We’re hearing this a lot lately, that we should increase the plants in our diets and decrease the animal products, so I wanted to add my two cents. There is some correlational (relationship based, not causation) and some clinical (applied with many variables, not basic science) research that supports this idea. These studies tend to lump Big Macs (bun included) in with 100% grass-fed steaks, so there are big problems with this research. There are also studies that support the opposite. Like any other fad dietary change, the notion has taken off as gospel truth throughout all industries, and there are now many products to help us incorporate more plants into our diets or to decrease the effects of eating too many animals. It’s an incredibly lucrative industry, and it seems like everywhere I go I encounter people trying to sell me on the idea that their product or service can help me and my clients with the problems of eating too much meat and not enough plants.

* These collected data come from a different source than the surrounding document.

-- ==== Sys2Proof/Machine/Dispatch.lean ====
section
/-! DEFINITION. The handler of each instruction (30_encoding.md R72, R77 step 3). `pc` is already past the instruction. -/

namespace Sys2Proof.Machine

def exec (i : Instr) (s : State) : Host.Outcome State Fault Refusal :=
  match i with
  | .addReg dr sr1 sr2 => Sys2Proof.Machine.execAddReg dr sr1 sr2 s
  | .addImm dr sr1 imm5 => Sys2Proof.Machine.execAddImm dr sr1 imm5 s
  | .andReg dr sr1 sr2 => Sys2Proof.Machine.execAndReg dr sr1 sr2 s
  | .andImm dr sr1 imm5 => Sys2Proof.Machine.execAndImm dr sr1 imm5 s
  | .not dr sr => Sys2Proof.Machine.execNot dr sr s
  | .br nzp off9 => Sys2Proof.Machine.execBr nzp off9 s
  | .jmp baseR => Sys2Proof.Machine.execJmp baseR s
  | .ret => Sys2Proof.Machine.execRet s
  | .jsr off11 => Sys2Proof.Machine.execJsr off11 s
  | .jsrr baseR => Sys2Proof.Machine.execJsrr baseR s
  | .ld dr off9 => Sys2Proof.Machine.execLd dr off9 s
  | .ldi dr off9 => Sys2Proof.Machine.execLdi dr off9 s
  | .ldr dr baseR off6 => Sys2Proof.Machine.execLdr dr baseR off6 s
  | .lea dr off9 => Sys2Proof.Machine.execLea dr off9 s
  | .st sr off9 => Sys2Proof.Machine.execSt sr off9 s
  | .sti sr off9 => Sys2Proof.Machine.execSti sr off9 s
  | .str sr baseR off6 => Sys2Proof.Machine.execStr sr baseR off6 s
  | .getc => Sys2Proof.Machine.execGetc s
  | .out => Sys2Proof.Machine.execOut s
  | .puts => Sys2Proof.Machine.execPuts s
  | .inKey => Sys2Proof.Machine.execInKey s
  | .putsp => Sys2Proof.Machine.execPutsp s
  | .halt => Sys2Proof.Machine.execHalt s
  | .trap vec => Sys2Proof.Machine.execTrap vec s
  | .rti => Sys2Proof.Machine.execRti s
  | .res => Sys2Proof.Machine.execRes s

end Sys2Proof.Machine
end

First let me say that anyone eating the Standard American Diet (SAD) has to get off of the processed foods (including any fast or prepared foods) and eat real food of any kind, preferably cooked at home, and any move in this direction is a move in the direction of health. I don’t care what diet you’re following, if it is composed of real food your health will improve.

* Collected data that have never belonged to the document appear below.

-- ==== Sys2Proof/Certificates/Slice0/Obligations.lean ====
section
/-! DEFINITION. The statements for the provers. Each docstring says which rule or section of spec/ it formalises and which log
entries it rests on. `exec` is stated at the state after the fetch: `pc` is already the instruction's address + 1. -/

open Sys2Proof Sys2Proof.Machine

/-- 70_reset_and_hazards.md R241: the entry point. The last clause says that no vector in memory moves it: with any memory in
place of the reset memory, the first cycle still runs the word at 0x3000. -/
def Obligations.ResetStatedValues : Prop :=
  State.reset.run = .running ∧ State.reset.pc = 0x3000#16 ∧
  ∀ m : Memory,
    step { State.reset with mem := m } =
      exec (decodeWord (m.readWord 0x3000#16)) { State.reset with mem := m, pc := 0x3001#16 }

/-- The reset table of 10_state.md section 7. Registers, COND and memory rest on the decisions D4, D5, D6 (log entries 2, 3,
4: DESIGN CHOICE), the default of PUTSP_HIGH_BYTE on 00_scope.md section 3 and D13 (log entry 16). -/
def Obligations.ResetChosenValues : Prop :=
  (∀ r, State.reset.reg r = 0x0000#16) ∧ State.reset.cond = .z ∧
  (∀ a, State.reset.rawRead a = 0x0000#16) ∧ State.reset.out = [] ∧ State.reset.putspHighByte = .logical

/-- The start of the invariant of StepKeepsInvariant. -/
def Obligations.ResetMeetsInvariant : Prop :=
  State.reset.Inv

/-- "size is fixed for the process lifetime; no entry is ever absent" (20_memory.md section 1), for the form the model holds
memory in (log entry 1). -/
def Obligations.StepKeepsInvariant : Prop :=
  ∀ s t : State, s.Inv → step s = .next t → t.Inv

/-- The formats of 30_encoding.md section 2 and the canonical words of section 6. The opcode numbers are decision D2 (log
entry 5: PRESUMED). -/
def Obligations.DecodeOfEncode : Prop :=
  ∀ i : Instr, i.wellFormed = true →
    decodeWord (encode i) = i ∧ ∀ rest, decodeBytes (encodeBytes i ++ rest) = .instr i rest

/-- "decode is total on all 2^16 words" (30_encoding.md section 4), with the match and mask of spec/opcode_table.json written
out in Instr.rowMatch and Instr.rowMask. Opcode numbers: decision D2 (log entry 5). -/
def Obligations.DecodedWordMatchesItsRow : Prop :=
  ∀ w : Word, (decodeWord w).wellFormed = true ∧ w &&& (decodeWord w).rowMask = (decodeWord w).rowMatch

/-- The care mask of each instruction is the complement of the bits marked x in 30_encoding.md section 2 (decision D7; log
entry 7). -/
def Obligations.DecodeDropsOnlyDontCareBits : Prop :=
  ∀ w : Word, encode (decodeWord w) &&& (decodeWord w).careMask = w &&& (decodeWord w).careMask

/-- "A word that differs from another only in those bits decodes to the same instruction and does the same thing"
(30_encoding.md section 4; decision D7, the spec's own choice; log entry 7). -/
def Obligations.DontCareBitsIgnored : Prop :=
  ∀ w v : Word, w &&& (decodeWord w).careMask = v &&& (decodeWord w).careMask →
    decodeWord v = decodeWord w ∧ ∀ s : State, exec (decodeWord v) s = exec (decodeWord w) s

/-- Words of 95_test_vectors.md sections 3 and 5 and the pseudo-instruction table of 30_encoding.md section 6. The opcode
numbers are decision D2 (log entry 5: PRESUMED). -/
def Obligations.WordsOfTheSpecDecode : Prop :=
  decodeWord 0x1042#16 = .addReg .r0 .r1 .r2 ∧ decodeWord 0x127F#16 = .addImm .r1 .r1 0b11111#5 ∧
  decodeWord 0x96BF#16 = .not .r3 .r2 ∧ decodeWord 0x03FD#16 = .br 0b001#3 0x1FD#9 ∧
  decodeWord 0xC1C0#16 = .ret ∧ decodeWord 0x4804#16 = .jsr 4#11 ∧ decodeWord 0x40C0#16 = .jsrr .r3 ∧
  decodeWord 0xA806#16 = .ldi .r4 6#9 ∧ decodeWord 0x7782#16 = .str .r3 .r6 2#6 ∧
  decodeWord 0xF025#16 = .halt ∧ decodeWord 0xF026#16 = .trap 0x26#8 ∧ decodeWord 0x8000#16 = .rti

/-- The per-cycle protocol of 30_encoding.md section 4. That the fetch goes through the device hook is decision D10 (log entry
13). -/
def Obligations.StepRunsTheDecodedInstruction : Prop :=
  ∀ s : State, s.run = .running →
    (decodeWord (s.wordAfterRead s.pc s.pc)).wellFormed = true ∧
    step s =
      exec (decodeWord (s.wordAfterRead s.pc s.pc)) { (s.memRead s.pc).2 with pc := s.pc + 1#16 } ∧
    (s.pc ≠ 0xFE00#16 → step s = exec (decodeWord (s.rawRead s.pc)) { s with pc := s.pc + 1#16 })

/-- "Halted and Aborted are terminal. No instruction is fetched in either, and nothing leaves them" (10_state.md section 6).
The stutter is DESIGN CHOICE (log entry 21). -/
def Obligations.TerminalStatesStay : Prop :=
  (∀ s : State, s.run = .halted → step s = .next s) ∧
  ∀ (s : State) (e : AbortReason), s.run = .aborted e → step s = .next s

/-- "Arithmetic never traps", "Memory accesses never trap" (60_exceptions.md section 1); GETC and IN wait on the host
(decision D18; log entry 11). -/
def Obligations.StepAnswersOrWaits : Prop :=
  ∀ s : State, (∃ t, step s = .next t) ∨
    (s.run = .running ∧ (s.nextInstr = .getc ∨ s.nextInstr = .inKey) ∧ step s = .fault .waitingForKey)

/-- "entered only by executing the HALT trap" (10_state.md section 6) and the abort table of 60_exceptions.md section 1.
StringPastEnd is decision D12 (log entry 15). -/
def Obligations.OnlyHaltHaltsOnlyFatalsAbort : Prop :=
  ∀ s t : State, s.run = .running → step s = .next t →
    (t.run = .halted ↔ s.nextInstr = .halt) ∧
    (t.run = .aborted (.fatalOpcode .rti) ↔ s.nextInstr = .rti) ∧
    (t.run = .aborted (.fatalOpcode .res) ↔ s.nextInstr = .res) ∧
    (t.run = .aborted .stringPastEnd → s.nextInstr = .puts ∨ s.nextInstr = .putsp)

/-- The preciseness paragraph of 60_exceptions.md section 4: "the faulting instruction has changed only pc", by the fetch
increment, which stands outside exec. -/
def Obligations.AbortsArePrecise : Prop :=
  ∀ (i : Instr) (s t : State) (e : AbortReason), s.run = .running → exec i s = .next t → t.run = .aborted e →
    s.sameRegs t ∧ t.pc = s.pc ∧ t.cond = s.cond ∧ t.mem = s.mem ∧ t.keyboard = s.keyboard ∧ t.draws = s.draws ∧
    t.putspHighByte = s.putspHighByte ∧ (∃ bs, t.out = s.out ++ bs) ∧ ((i = .rti ∨ i = .res) → t.out = s.out)

/-- "No single instruction polls twice" (70_reset_and_hazards.md section 3): a poll returns 0x8000 or 0x0000, never 0xFE00,
and a fetch from 0xFE00 yields RTI or a no-op. That a poll returns 0x8000 whole is decision D8 (log entry 8), that the fetch
polls D10 (log entry 13), that string walks do not D11 (log entry 14), and the draws are those of D9 (log entry 9). -/
def Obligations.NoStepPollsTwice : Prop :=
  ∀ s t : State, s.nextInstr ≠ .getc → s.nextInstr ≠ .inKey → step s = .next t →
    (t.keyboard = s.keyboard ∧ t.draws = s.draws) ∨
    (t.keyboard = s.keyboard.tail ∧ t.draws = if s.keyboard = [] then s.draws + 1 else s.draws)

/-- "A store is visible to every later instruction fetch, starting with the very next one" (20_memory.md section 5), for each
of the three stores. Where the pointer cell of STI is KBSR, its pointer is the poll of decisions D8 and D9 (log entries 8, 9). -/
def Obligations.StoreIsSeenByTheNextFetch : Prop :=
  ∀ (s : State) (sr : Reg), s.run = .running → s.pc ≠ 0xFE00#16 → s.pc + 1#16 ≠ 0xFE00#16 →
    ((∃ off9, decodeWord (s.rawRead s.pc) = .st sr off9 ∧ s.pc + 1#16 + sext off9 = s.pc + 1#16) ∨
      (∃ baseR off6, decodeWord (s.rawRead s.pc) = .str sr baseR off6 ∧ s.reg baseR + sext off6 = s.pc + 1#16) ∨
      ∃ off9, decodeWord (s.rawRead s.pc) = .sti sr off9 ∧
        s.wordAfterRead (s.pc + 1#16 + sext off9) (s.pc + 1#16 + sext off9) = s.pc + 1#16) →
    ∃ t, step s = .next t ∧ t.pc = s.pc + 1#16 ∧ t.rawRead t.pc = s.reg sr ∧
      step t = exec (decodeWord (s.reg sr)) { t with pc := t.pc + 1#16 }

/-- "unconditional store" (20_memory.md section 2) and "A read returns the value of the latest write to that cell" (section
5). That the device cells just store is decision D17 (log entry 20). -/
def Obligations.MemoryWritesReadBackAndCommute : Prop :=
  (∀ (s : State) (a v : Word),
    (s.memWrite a v).rawRead a = v ∧ (∀ b, b ≠ a → (s.memWrite a v).rawRead b = s.rawRead b) ∧
    s.sameBytesBut (s.memWrite a v) [a] ∧ s.memWrite a v = { s with mem := (s.memWrite a v).mem }) ∧
  ∀ (m : Memory) (a b v w : Word), m.wf = true →
    (m.writeWord a v).writeWord a w = m.writeWord a w ∧
    (a ≠ b → (m.writeWord a v).writeWord b w = (m.writeWord b w).writeWord a v) ∧
    m.writeWord a (m.readWord a) = m

/-- The point of the canonical form (log entry 1): memory is a mapping from address to Word (20_memory.md section 1), and one
mapping has one representation. -/
def Obligations.EqualMemoriesAreEqualData : Prop :=
  ∀ m m' : Memory, m.wf = true → m'.wf = true → (∀ a : Word, m.readWord a = m'.readWord a) → m = m'

/-- The definition of MemRead in 20_memory.md section 2. The whole-word write 0x8000 is decision D8 (log entry 8) and the draw
decision D9 (log entry 9). -/
def Obligations.ReadOfKbsrPolls : Prop :=
  ∀ s : State, ∃ t,
    (s.memRead 0xFE00#16).2 = t ∧
    (match s.nextPoll with
      | some c => (s.memRead 0xFE00#16).1 = 0x8000#16 ∧ t.rawRead 0xFE00#16 = 0x8000#16 ∧
          t.rawRead 0xFE02#16 = c.zeroExtend 16
      | none => (s.memRead 0xFE00#16).1 = 0x0000#16 ∧ t.rawRead 0xFE00#16 = 0x0000#16 ∧
          t.rawRead 0xFE02#16 = s.rawRead 0xFE02#16) ∧
    s.sameBytesBut t [0xFE00#16, 0xFE02#16] ∧
    t.regs = s.regs ∧ t.pc = s.pc ∧ t.cond = s.cond ∧ t.run = s.run ∧ t.out = s.out ∧
    t.keyboard = s.keyboard.tail ∧ t.draws = (if s.keyboard = [] then s.draws + 1 else s.draws)

/-- 20_memory.md R44. The second clause says that equality with 0xFE00 does trigger the poll, for every state, in the fields
the model holds the host in (decision D9; log entry 9: DESIGN CHOICE). -/
def Obligations.OnlyKbsrReadsHaveEffects : Prop :=
  (∀ (s : State) (a : Word), a ≠ 0xFE00#16 → s.memRead a = (s.rawRead a, s)) ∧
  ∀ s : State,
    ((s.memRead 0xFE00#16).2.keyboard.length + 1 = s.keyboard.length ∧ (s.memRead 0xFE00#16).2.draws = s.draws) ∨
    (s.keyboard = [] ∧ (s.memRead 0xFE00#16).2.keyboard = [] ∧ (s.memRead 0xFE00#16).2.draws = s.draws + 1)

/-- 20_memory.md R45: no side effect; the value is that of the latest of a store and a poll that found a key; a poll that
finds none leaves it. State.nextPoll is the outcome the next poll has, whatever it is (decision D9; log entry 9: DESIGN
CHOICE). That a store to 0xFE02 just stores is decision D17 (log entry 20: DESIGN CHOICE). -/
def Obligations.KbdrReadIsPlain : Prop :=
  (∀ s : State, s.memRead 0xFE02#16 = (s.rawRead 0xFE02#16, s)) ∧
  (∀ (s : State) (v : Word), ((s.memWrite 0xFE02#16 v).memRead 0xFE02#16).1 = v) ∧
  (∀ (s : State) (c : Byte), s.nextPoll = some c →
    ((s.memRead 0xFE00#16).2.memRead 0xFE02#16).1 = c.zeroExtend 16) ∧
  ∀ s : State, s.nextPoll = none →
    ((s.memRead 0xFE00#16).2.memRead 0xFE02#16).1 = s.rawRead 0xFE02#16

/-- 10_state.md R26. -/
def Obligations.SetCcFollowsTheResult : Prop :=
  ∀ (s : State) (v : Word),
    s.setCc v = { s with cond := if v = 0x0000#16 then .z else if v[15] = true then .n else .p }

/-- 10_state.md R27. Instr.flagDest lists the seven with their destination. That JSR, JSRR, GETC and IN leave COND is decision
D16 (log entry 19: DESIGN CHOICE). -/
def Obligations.SevenInstructionsWriteCond : Prop :=
  ∀ (i : Instr) (s t : State), exec i s = .next t →
    match i.flagDest with
    | some d => t.cond = if t.reg d = 0x0000#16 then .z else if (t.reg d)[15] = true then .n else .p
    | none => t.cond = s.cond

/-- 10_state.md R28, as two runs that differ in COND only. The last clause is BRz +1 with COND = Z and with COND = N. That
JSR, JSRR, GETC and IN leave COND is decision D16 (log entry 19: DESIGN CHOICE). -/
def Obligations.OnlyBrReadsCond : Prop :=
  (∀ (i : Instr) (s : State) (c : Cond), (∀ nzp off9, i ≠ .br nzp off9) →
    sameOutcome (fun t u => u = { t with cond := if i.flagDest = none then c else t.cond })
      (exec i s) (exec i { s with cond := c })) ∧
  ∃ (s : State) (t u : State), exec (.br 0b010#3 1#9) { s with cond := .z } = .next t ∧
    exec (.br 0b010#3 1#9) { s with cond := .n } = .next u ∧ t.pc ≠ u.pc

/-- 10_state.md R33. Instr.mayPrint lists the five, by row and by vector. -/
def Obligations.OnlyFiveTrapsWriteOutput : Prop :=
  State.reset.out = [] ∧ (∀ (s : State) (b : Byte), s.consolePutChar b = { s with out := s.out ++ [b] }) ∧
  ∀ (i : Instr) (s t : State), exec i s = .next t →
    (∃ bs, t.out = s.out ++ bs) ∧ (i.mayPrint = false → t.out = s.out)

/-- "BR, JMP, JSR and JSRR write pc as their rules say. No other instruction writes it" (10_state.md section 3). -/
def Obligations.OnlyTransfersWritePc : Prop :=
  ∀ (i : Instr) (s t : State), i.isTransfer = false → exec i s = .next t → t.pc = s.pc

/-- "Writes have no side effect beyond the stored cell" and "Only a read of 0xFE00 has a side effect" (20_memory.md section
3). -/
def Obligations.OnlyStoresAndPollsWriteMemory : Prop :=
  ∀ (i : Instr) (s t : State), i.isStore = false → exec i s = .next t →
    s.sameBytesBut t [0xFE00#16, 0xFE02#16] ∧
    (i.readsKey = false → t.keyboard = s.keyboard → t.draws = s.draws → t.mem = s.mem)

/-- 00_scope.md R9 with the law W2 of 95_test_vectors.md (extending an already extended value changes nothing). -/
def Obligations.SignExtensionFillsHighBits : Prop :=
  (∀ (n : Nat) (v : BitVec n), (n = 5 ∨ n = 6 ∨ n = 9 ∨ n = 11) →
    (∀ i, i < 16 → (sext v).getLsbD i = if i < n then v.getLsbD i else v.getLsbD (n - 1)) ∧
    sext ((sext v).extractLsb' 0 n) = sext v) ∧
  ∀ (c : Byte) (i : Nat), (zextByte c).getLsbD i = (decide (i < 8) && c.getLsbD i)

What are the effects on our bodies of moving to a more plant-heavy diet? The first thing people think of is getting more fiber to help with smoother elimination. I have clients come in all the time saying they are trying to eat more fiber to be healthier. I’ll talk more about fiber and gut health later, but one thing is becoming more and more clear: not everyone responds positively to a heavy-fiber diet. Fiber can actually have the opposite effect, gunking up the works, making elimination more difficult and uncomfortable. Plants are very hard to digest, which is why herbivores (plant-eaters) have very long intestines (and sometimes multiple stomachs) and carnivores (meat-eaters) have short intestines (human intestines, by the way, are somewhere in the middle, as we are omnivores, eating both meat and veg). You know all of those scary ads for colonics and whatnot that say that we have undigested meat in our bowels? Yeah, that doesn’t happen. Ask any nurse. The only undigested food found in bowels is plant matter. So why are doctors pushing fiber on us? Because with our SAD diet we don’t get enough to move all of the junk food through our bodies at a decent rate. Stop eating SAD foods and you won’t have this problem and won’t need to bump up the fiber.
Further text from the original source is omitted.